What to produce: Reproduce the records below exactly as shown.

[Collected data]
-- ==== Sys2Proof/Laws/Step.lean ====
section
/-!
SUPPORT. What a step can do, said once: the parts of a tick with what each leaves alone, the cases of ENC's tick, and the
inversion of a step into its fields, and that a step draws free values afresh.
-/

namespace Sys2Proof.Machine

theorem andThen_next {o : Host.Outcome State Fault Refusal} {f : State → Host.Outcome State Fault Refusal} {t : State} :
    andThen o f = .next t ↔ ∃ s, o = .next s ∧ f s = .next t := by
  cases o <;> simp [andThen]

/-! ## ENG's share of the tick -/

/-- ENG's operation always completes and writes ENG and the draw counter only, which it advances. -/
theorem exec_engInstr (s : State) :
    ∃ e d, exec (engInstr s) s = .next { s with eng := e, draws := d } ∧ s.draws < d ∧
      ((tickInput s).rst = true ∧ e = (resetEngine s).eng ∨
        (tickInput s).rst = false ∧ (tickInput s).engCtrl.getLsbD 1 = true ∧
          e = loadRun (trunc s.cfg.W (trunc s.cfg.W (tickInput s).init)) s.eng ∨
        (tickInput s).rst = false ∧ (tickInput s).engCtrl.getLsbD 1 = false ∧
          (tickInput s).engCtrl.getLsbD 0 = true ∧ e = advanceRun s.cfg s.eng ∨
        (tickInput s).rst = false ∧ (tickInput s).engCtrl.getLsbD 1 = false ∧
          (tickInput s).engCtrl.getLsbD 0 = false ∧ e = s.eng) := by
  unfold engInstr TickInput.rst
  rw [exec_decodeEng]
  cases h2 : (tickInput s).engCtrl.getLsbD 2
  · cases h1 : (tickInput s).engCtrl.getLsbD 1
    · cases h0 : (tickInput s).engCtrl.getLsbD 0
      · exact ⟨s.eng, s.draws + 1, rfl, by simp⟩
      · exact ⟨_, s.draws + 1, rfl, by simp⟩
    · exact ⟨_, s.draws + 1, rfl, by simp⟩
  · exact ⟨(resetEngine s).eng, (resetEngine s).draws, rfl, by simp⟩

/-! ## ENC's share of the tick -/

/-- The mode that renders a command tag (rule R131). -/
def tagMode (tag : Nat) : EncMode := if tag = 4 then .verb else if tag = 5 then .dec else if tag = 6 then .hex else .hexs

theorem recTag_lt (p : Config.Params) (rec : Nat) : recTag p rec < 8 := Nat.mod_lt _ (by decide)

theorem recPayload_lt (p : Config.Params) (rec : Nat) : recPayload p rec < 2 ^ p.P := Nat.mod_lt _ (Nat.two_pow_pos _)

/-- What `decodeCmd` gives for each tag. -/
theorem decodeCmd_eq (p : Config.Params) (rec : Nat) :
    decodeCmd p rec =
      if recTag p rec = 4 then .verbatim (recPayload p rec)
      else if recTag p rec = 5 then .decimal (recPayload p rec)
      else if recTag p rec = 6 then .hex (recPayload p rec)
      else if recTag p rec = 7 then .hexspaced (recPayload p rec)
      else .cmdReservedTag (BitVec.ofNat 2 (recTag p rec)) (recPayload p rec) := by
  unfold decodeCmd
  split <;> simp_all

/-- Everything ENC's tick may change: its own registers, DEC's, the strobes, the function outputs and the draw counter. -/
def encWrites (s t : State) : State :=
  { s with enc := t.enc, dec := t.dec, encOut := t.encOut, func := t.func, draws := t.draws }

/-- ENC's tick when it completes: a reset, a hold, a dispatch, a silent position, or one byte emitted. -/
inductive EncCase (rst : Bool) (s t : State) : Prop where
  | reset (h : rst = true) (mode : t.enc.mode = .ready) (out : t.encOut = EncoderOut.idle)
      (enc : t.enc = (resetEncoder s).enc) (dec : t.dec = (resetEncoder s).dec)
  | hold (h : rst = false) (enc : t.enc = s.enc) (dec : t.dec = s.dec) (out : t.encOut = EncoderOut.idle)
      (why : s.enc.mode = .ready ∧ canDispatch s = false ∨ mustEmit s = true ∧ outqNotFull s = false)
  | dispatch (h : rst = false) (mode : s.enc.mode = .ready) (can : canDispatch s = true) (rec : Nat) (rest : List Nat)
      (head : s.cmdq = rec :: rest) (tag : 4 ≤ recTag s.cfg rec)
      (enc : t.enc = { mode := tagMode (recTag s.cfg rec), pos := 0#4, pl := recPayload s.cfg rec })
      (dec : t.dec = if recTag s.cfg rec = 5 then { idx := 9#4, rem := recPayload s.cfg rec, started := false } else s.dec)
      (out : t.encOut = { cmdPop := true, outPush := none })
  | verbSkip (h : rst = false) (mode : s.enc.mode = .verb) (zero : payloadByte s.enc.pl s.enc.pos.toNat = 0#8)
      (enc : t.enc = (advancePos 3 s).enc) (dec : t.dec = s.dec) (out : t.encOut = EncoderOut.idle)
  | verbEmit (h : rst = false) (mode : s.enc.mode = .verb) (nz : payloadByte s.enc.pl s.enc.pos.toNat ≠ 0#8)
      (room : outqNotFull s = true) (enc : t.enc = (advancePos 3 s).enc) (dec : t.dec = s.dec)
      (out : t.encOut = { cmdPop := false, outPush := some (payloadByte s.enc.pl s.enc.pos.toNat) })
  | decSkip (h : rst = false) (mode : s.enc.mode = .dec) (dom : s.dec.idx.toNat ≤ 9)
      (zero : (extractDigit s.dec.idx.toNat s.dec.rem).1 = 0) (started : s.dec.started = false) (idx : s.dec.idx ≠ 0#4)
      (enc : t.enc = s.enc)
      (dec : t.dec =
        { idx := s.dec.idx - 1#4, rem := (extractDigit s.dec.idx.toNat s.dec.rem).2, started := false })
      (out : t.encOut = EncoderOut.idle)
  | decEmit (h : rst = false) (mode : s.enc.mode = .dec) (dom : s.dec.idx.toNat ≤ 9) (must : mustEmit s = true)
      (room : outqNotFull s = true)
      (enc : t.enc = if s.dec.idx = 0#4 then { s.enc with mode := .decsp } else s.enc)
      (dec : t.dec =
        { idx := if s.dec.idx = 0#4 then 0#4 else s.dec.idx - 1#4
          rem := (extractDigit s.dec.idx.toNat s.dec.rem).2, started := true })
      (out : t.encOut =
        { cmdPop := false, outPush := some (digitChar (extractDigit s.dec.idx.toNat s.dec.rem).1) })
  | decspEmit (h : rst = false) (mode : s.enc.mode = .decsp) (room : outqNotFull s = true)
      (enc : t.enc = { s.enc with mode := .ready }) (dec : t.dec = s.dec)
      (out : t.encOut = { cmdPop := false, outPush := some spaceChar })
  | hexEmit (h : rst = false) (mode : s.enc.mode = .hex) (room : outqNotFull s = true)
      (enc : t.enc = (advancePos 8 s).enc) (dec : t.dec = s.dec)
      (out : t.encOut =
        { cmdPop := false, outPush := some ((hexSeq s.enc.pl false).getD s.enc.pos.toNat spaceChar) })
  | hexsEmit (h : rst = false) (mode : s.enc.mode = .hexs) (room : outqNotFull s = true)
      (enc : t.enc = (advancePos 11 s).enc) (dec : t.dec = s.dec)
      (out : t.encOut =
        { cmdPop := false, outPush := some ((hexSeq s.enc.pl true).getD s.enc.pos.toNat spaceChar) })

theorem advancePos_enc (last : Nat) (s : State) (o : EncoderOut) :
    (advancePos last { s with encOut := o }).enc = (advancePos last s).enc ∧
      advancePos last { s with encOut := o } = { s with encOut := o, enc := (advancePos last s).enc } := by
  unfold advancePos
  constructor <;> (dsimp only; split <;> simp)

Expected output:
-- ==== Sys2Proof/Laws/Step.lean ====
section
/-!
SUPPORT. What a step can do, said once: the parts of a tick with what each leaves alone, the cases of ENC's tick, and the
inversion of a step into its fields, and that a step draws free values afresh.
-/

namespace Sys2Proof.Machine

theorem andThen_next {o : Host.Outcome State Fault Refusal} {f : State → Host.Outcome State Fault Refusal} {t : State} :
    andThen o f = .next t ↔ ∃ s, o = .next s ∧ f s = .next t := by
  cases o <;> simp [andThen]

/-! ## ENG's share of the tick -/

/-- ENG's operation always completes and writes ENG and the draw counter only, which it advances. -/
theorem exec_engInstr (s : State) :
    ∃ e d, exec (engInstr s) s = .next { s with eng := e, draws := d } ∧ s.draws < d ∧
      ((tickInput s).rst = true ∧ e = (resetEngine s).eng ∨
        (tickInput s).rst = false ∧ (tickInput s).engCtrl.getLsbD 1 = true ∧
          e = loadRun (trunc s.cfg.W (trunc s.cfg.W (tickInput s).init)) s.eng ∨
        (tickInput s).rst = false ∧ (tickInput s).engCtrl.getLsbD 1 = false ∧
          (tickInput s).engCtrl.getLsbD 0 = true ∧ e = advanceRun s.cfg s.eng ∨
        (tickInput s).rst = false ∧ (tickInput s).engCtrl.getLsbD 1 = false ∧
          (tickInput s).engCtrl.getLsbD 0 = false ∧ e = s.eng) := by
  unfold engInstr TickInput.rst
  rw [exec_decodeEng]
  cases h2 : (tickInput s).engCtrl.getLsbD 2
  · cases h1 : (tickInput s).engCtrl.getLsbD 1
    · cases h0 : (tickInput s).engCtrl.getLsbD 0
      · exact ⟨s.eng, s.draws + 1, rfl, by simp⟩
      · exact ⟨_, s.draws + 1, rfl, by simp⟩
    · exact ⟨_, s.draws + 1, rfl, by simp⟩
  · exact ⟨(resetEngine s).eng, (resetEngine s).draws, rfl, by simp⟩

/-! ## ENC's share of the tick -/

/-- The mode that renders a command tag (rule R131). -/
def tagMode (tag : Nat) : EncMode := if tag = 4 then .verb else if tag = 5 then .dec else if tag = 6 then .hex else .hexs

theorem recTag_lt (p : Config.Params) (rec : Nat) : recTag p rec < 8 := Nat.mod_lt _ (by decide)

theorem recPayload_lt (p : Config.Params) (rec : Nat) : recPayload p rec < 2 ^ p.P := Nat.mod_lt _ (Nat.two_pow_pos _)

/-- What `decodeCmd` gives for each tag. -/
theorem decodeCmd_eq (p : Config.Params) (rec : Nat) :
    decodeCmd p rec =
      if recTag p rec = 4 then .verbatim (recPayload p rec)
      else if recTag p rec = 5 then .decimal (recPayload p rec)
      else if recTag p rec = 6 then .hex (recPayload p rec)
      else if recTag p rec = 7 then .hexspaced (recPayload p rec)
      else .cmdReservedTag (BitVec.ofNat 2 (recTag p rec)) (recPayload p rec) := by
  unfold decodeCmd
  split <;> simp_all

/-- Everything ENC's tick may change: its own registers, DEC's, the strobes, the function outputs and the draw counter. -/
def encWrites (s t : State) : State :=
  { s with enc := t.enc, dec := t.dec, encOut := t.encOut, func := t.func, draws := t.draws }

/-- ENC's tick when it completes: a reset, a hold, a dispatch, a silent position, or one byte emitted. -/
inductive EncCase (rst : Bool) (s t : State) : Prop where
  | reset (h : rst = true) (mode : t.enc.mode = .ready) (out : t.encOut = EncoderOut.idle)
      (enc : t.enc = (resetEncoder s).enc) (dec : t.dec = (resetEncoder s).dec)
  | hold (h : rst = false) (enc : t.enc = s.enc) (dec : t.dec = s.dec) (out : t.encOut = EncoderOut.idle)
      (why : s.enc.mode = .ready ∧ canDispatch s = false ∨ mustEmit s = true ∧ outqNotFull s = false)
  | dispatch (h : rst = false) (mode : s.enc.mode = .ready) (can : canDispatch s = true) (rec : Nat) (rest : List Nat)
      (head : s.cmdq = rec :: rest) (tag : 4 ≤ recTag s.cfg rec)
      (enc : t.enc = { mode := tagMode (recTag s.cfg rec), pos := 0#4, pl := recPayload s.cfg rec })
      (dec : t.dec = if recTag s.cfg rec = 5 then { idx := 9#4, rem := recPayload s.cfg rec, started := false } else s.dec)
      (out : t.encOut = { cmdPop := true, outPush := none })
  | verbSkip (h : rst = false) (mode : s.enc.mode = .verb) (zero : payloadByte s.enc.pl s.enc.pos.toNat = 0#8)
      (enc : t.enc = (advancePos 3 s).enc) (dec : t.dec = s.dec) (out : t.encOut = EncoderOut.idle)
  | verbEmit (h : rst = false) (mode : s.enc.mode = .verb) (nz : payloadByte s.enc.pl s.enc.pos.toNat ≠ 0#8)
      (room : outqNotFull s = true) (enc : t.enc = (advancePos 3 s).enc) (dec : t.dec = s.dec)
      (out : t.encOut = { cmdPop := false, outPush := some (payloadByte s.enc.pl s.enc.pos.toNat) })
  | decSkip (h : rst = false) (mode : s.enc.mode = .dec) (dom : s.dec.idx.toNat ≤ 9)
      (zero : (extractDigit s.dec.idx.toNat s.dec.rem).1 = 0) (started : s.dec.started = false) (idx : s.dec.idx ≠ 0#4)
      (enc : t.enc = s.enc)
      (dec : t.dec =
        { idx := s.dec.idx - 1#4, rem := (extractDigit s.dec.idx.toNat s.dec.rem).2, started := false })
      (out : t.encOut = EncoderOut.idle)
  | decEmit (h : rst = false) (mode : s.enc.mode = .dec) (dom : s.dec.idx.toNat ≤ 9) (must : mustEmit s = true)
      (room : outqNotFull s = true)
      (enc : t.enc = if s.dec.idx = 0#4 then { s.enc with mode := .decsp } else s.enc)
      (dec : t.dec =
        { idx := if s.dec.idx = 0#4 then 0#4 else s.dec.idx - 1#4
          rem := (extractDigit s.dec.idx.toNat s.dec.rem).2, started := true })
      (out : t.encOut =
        { cmdPop := false, outPush := some (digitChar (extractDigit s.dec.idx.toNat s.dec.rem).1) })
  | decspEmit (h : rst = false) (mode : s.enc.mode = .decsp) (room : outqNotFull s = true)
      (enc : t.enc = { s.enc with mode := .ready }) (dec : t.dec = s.dec)
      (out : t.encOut = { cmdPop := false, outPush := some spaceChar })
  | hexEmit (h : rst = false) (mode : s.enc.mode = .hex) (room : outqNotFull s = true)
      (enc : t.enc = (advancePos 8 s).enc) (dec : t.dec = s.dec)
      (out : t.encOut =
        { cmdPop := false, outPush := some ((hexSeq s.enc.pl false).getD s.enc.pos.toNat spaceChar) })
  | hexsEmit (h : rst = false) (mode : s.enc.mode = .hexs) (room : outqNotFull s = true)
      (enc : t.enc = (advancePos 11 s).enc) (dec : t.dec = s.dec)
      (out : t.encOut =
        { cmdPop := false, outPush := some ((hexSeq s.enc.pl true).getD s.enc.pos.toNat spaceChar) })

theorem advancePos_enc (last : Nat) (s : State) (o : EncoderOut) :
    (advancePos last { s with encOut := o }).enc = (advancePos last s).enc ∧
      advancePos last { s with encOut := o } = { s with encOut := o, enc := (advancePos last s).enc } := by
  unfold advancePos
  constructor <;> (dsimp only; split <;> simp)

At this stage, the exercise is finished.